Exchange coupling and magnetic anisotropy at Fe/FePt interfaces

We perform fully relativistic first-principles calculations of the exchange interactions and the magnetocrystalline anisotropy energy (MAE) in an Fe/FePt/Fe sandwich system in order to elucidate how the presence of Fe/FePt (soft/hard magnetic) interfaces impacts on the magnetic properties of Fe/FePt/Fe multilayers. Throughout our study we make comparisons between a geometrically unrelaxed system and a geometrically relaxed system. We observe that the Fe layer at the Fe/FePt interface plays a crucial role inasmuch as its (isotropic) exchange coupling to the soft (Fe) phase of the system is substantially reduced. Moreover, this interfacial Fe layer has a substantial impact on the MAE of the system. We show that the MAE of the FePt slab, including the contribution from the Fe/FePt interface, is dominated by anisotropic intersite exchange interactions.
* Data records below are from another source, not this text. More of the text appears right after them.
/-- Settles O50: of the host's commands only CAPTURE writes a memory; a step of the block writes at most the frame it
ends with. -/
theorem memoriesHaveOneWriterEach : Obligations.MemoriesHaveOneWriterEach := by
  intro s t hstep
  obtain ⟨hsilent, hblock⟩ | ⟨i, hissues, hcommand⟩ := step_cases hstep
  · obtain ⟨hcfg, hraw, hframe⟩ := hblock.keepsMemories
    refine ⟨hcfg, fun hne => absurd hraw hne, fun hne => ?_⟩
    obtain ⟨hstop, hvalid⟩ := hframe.resolve_left hne
    have hrun : s.run = true := by
      by_contra hidle
      have hsame : t = s.nextSlot := hblock.eq_of_idle (Bool.eq_false_iff.2 hidle)
      exact hne (congrArg State.frameOut hsame :)
    exact ⟨hrun, hsilent, hstop, hvalid⟩
  · cases hcommand with
    | unchanged | reset | gate | start => exact ⟨rfl, fun hne => absurd rfl hne, fun hne => absurd rfl hne⟩
    | capture samples hcapture hrun =>
      exact ⟨rfl, fun _ => ⟨hrun, samples, hcapture ▸ hissues⟩, fun hne => absurd rfl hne⟩

end Sys2Proof.Machine

/-! A consumer step reads only its lookahead (20_memory.md R35). Changing the window commutes with every register
update, and each read of the window falls on a sample of the lookahead. -/

namespace Sys2Proof.Machine

/-- The state with another window. -/
def State.withWin (s : State) (w : Window) : State :=
  { s with win := w }

@[simp] theorem withWin_cfg (s : State) (w : Window) : (s.withWin w).cfg = s.cfg := rfl
@[simp] theorem withWin_win (s : State) (w : Window) : (s.withWin w).win = w := rfl
@[simp] theorem withWin_acc (s : State) (w : Window) : (s.withWin w).acc = s.acc := rfl
@[simp] theorem withWin_rd (s : State) (w : Window) : (s.withWin w).rd = s.rd := rfl
@[simp] theorem withWin_bitLen (s : State) (w : Window) : (s.withWin w).bitLen = s.bitLen := rfl
@[simp] theorem withWin_pol (s : State) (w : Window) : (s.withWin w).pol = s.pol := rfl
@[simp] theorem withWin_bitIdx (s : State) (w : Window) : (s.withWin w).bitIdx = s.bitIdx := rfl
@[simp] theorem withWin_zeroRun (s : State) (w : Window) : (s.withWin w).zeroRun = s.zeroRun := rfl

/-- The same outcome with another window: what a step that does not read the difference answers. -/
def outWithWin (w : Window) : Out → Out
  | .next t => .next (t.withWin w)
  | .fault r => .fault r
  | .refused r => .refused r

/-! ## The updates do not read the window -/

theorem withLookahead_withWin (strategy : Strategy) (st : SyncState) (s : State) (w : Window) (body : Out) :
    withLookahead strategy st (s.withWin w) (outWithWin w body) = outWithWin w (withLookahead strategy st s body) := by
  rw [withLookahead, withLookahead, apply_ite (outWithWin w), apply_ite (outWithWin w)]
  rfl

theorem withRoom_withWin (s : State) (w : Window) (a : Assembled) (body : Out) :
    withRoom (s.withWin w) a (outWithWin w body) = outWithWin w (withRoom s a body) := by
  rw [withRoom, withRoom, apply_ite (outWithWin w)]
  rfl

/-- Where the scorer would read behind the cursor its body is not looked at. -/
theorem withScorer_withWin {s : State} {w : Window} {body body' : Out}
    (h : s.cfg.edgeHalf + 2 ≤ s.bitLen → body' = outWithWin w body) :
    withScorer (s.withWin w) body' = outWithWin w (withScorer s body) := by
  by_cases hahead : s.cfg.edgeHalf + 2 ≤ s.bitLen
  · rw [h hahead, withScorer, withScorer, apply_ite (outWithWin w)]
    rfl
  · rw [withScorer_of_behind body (not_le.1 hahead)]
    exact withScorer_of_behind body' (not_le.1 hahead)

theorem delimFinalize_withWin (s : State) (w : Window) :
    (s.withWin w).delimFinalize = s.delimFinalize.withWin w := by
  rw [State.delimFinalize, State.delimFinalize, apply_ite (State.withWin · w)]
  rfl

theorem countEdge_withWin (s : State) (w : Window) : (s.withWin w).countEdge = s.countEdge.withWin w := by
  rw [State.countEdge, State.countEdge, apply_ite (State.withWin · w), ← delimFinalize_withWin]
  rfl

theorem delimStep_withWin (s : State) (w : Window) (edge : Int × Nat) :
    (s.withWin w).delimStep edge = (s.delimStep edge).withWin w := by
  simp only [State.delimStep, apply_ite (State.withWin · w), ← countEdge_withWin]
  rfl

theorem assemble_withWin (s : State) (w : Window) (a : Assembled) :
    (s.withWin w).assemble a = (s.assemble a).withWin w := by
  unfold State.assemble
  cases a.stored <;> rfl

theorem checkFrame_withWin (s : State) (w : Window) (frame : List Byte) :
    (s.withWin w).checkFrame frame = (s.checkFrame frame).withWin w := by
  simp only [State.checkFrame, apply_ite (State.withWin · w)]
  rfl

theorem validate_withWin (s : State) (w : Window) : (s.withWin w).validate = s.validate.withWin w := by
  simp only [State.validate, withWin_cfg, withWin_acc, withWin_bitIdx, checkFrame_withWin]
  cases s.cfg.eccEnable
  · rfl
  · cases Config.eccDecode (accBytes s.cfg s.acc (s.bitIdx / 8)) <;> rfl

theorem handOff_withWin (s : State) (w : Window) (eof : Bool) :
    (s.withWin w).handOff eof = (s.handOff eof).withWin w := by
  rw [State.handOff, State.handOff, apply_ite (State.withWin · w), ← validate_withWin]
  rfl

/-! ## The reads fall on the lookahead -/

/-- The search reads the samples from `base - 2 - h` to `base + 1 + h` alone (41_sync_clock.md R83). -/
theorem bestEdge_congr {h : Nat} {w w' : Window} {base : Cursor} (q : Bool)
    (hread : ∀ j : Int, -2 - (h : Int) ≤ j → j ≤ 1 + (h : Int) →
      winRead w' (base + BitVec.ofInt 5 j) = winRead w (base + BitVec.ofInt 5 j)) :
    bestEdge h w' base q = bestEdge h w base q := by
  have score (o : Int) (hlow : -2 ≤ o) (hhigh : o ≤ 2) : scoreAt h w' base q o = scoreAt h w base q o := by
    refine edgeScore_congr (fun k hk => ?_) (fun k hk => ?_)
    · have hcursor : base + BitVec.ofInt 5 o - BitVec.ofNat 5 (k + 1) = base + BitVec.ofInt 5 (o - (k + 1 : Nat)) := by
        rw [Int.sub_eq_add_neg, BitVec.ofInt_add, BitVec.ofInt_neg, BitVec.ofInt_natCast, add_sub_assoc, sub_eq_add_neg]
      rw [hcursor]
      exact hread _ (by omega) (by omega)
    · have hcursor : base + BitVec.ofInt 5 o + BitVec.ofNat 5 k = base + BitVec.ofInt 5 (o + k) := by
        rw [BitVec.ofInt_add, BitVec.ofInt_natCast, add_assoc]
      rw [hcursor]
      exact hread _ (by omega) (by omega)
  simp only [bestEdge, List.foldl_cons, List.foldl_nil, betterEdge, score (-2) (by decide) (by decide),
    score (-1) (by decide) (by decide), score 0 (by decide) (by decide), score 1 (by decide) (by decide),
    score 2 (by decide) (by decide)]

/-- The window `w` agrees with the state's on `n` samples of lookahead. -/
def AgreesAhead (s : State) (w : Window) (n : Nat) : Prop :=
  ∀ k, k < n → winRead w (s.rd + BitVec.ofNat 5 k) = s.ahead k

theorem AgreesAhead.mono {s : State} {w : Window} {m n : Nat} (h : AgreesAhead s w n) (hm : m ≤ n) :
    AgreesAhead s w m :=
  fun k hk => h k (hk.trans_le hm)

theorem AgreesAhead.vote {s : State} {w : Window} {n : Nat} (h : AgreesAhead s w n) :
    vote w s.rd n = vote s.win s.rd n := by
  rw [Machine.vote, Machine.vote, ones_congr h]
Our calculations indicate that the change in the MAE of the FePt slab with respect to the corresponding bulk value is negative, i.e., the presence of Fe/FePt interfaces appears to reduce the perpendicular MAE of the Fe/FePt/Fe system. However, for the relaxed system, this reduction is marginal. It is also shown that the relaxed system exhibits a reduced interfacial exchange. Using a simple linear chain model, we demonstrate that the reduced exchange leads to a discontinuity in the magnetization structure at the interface.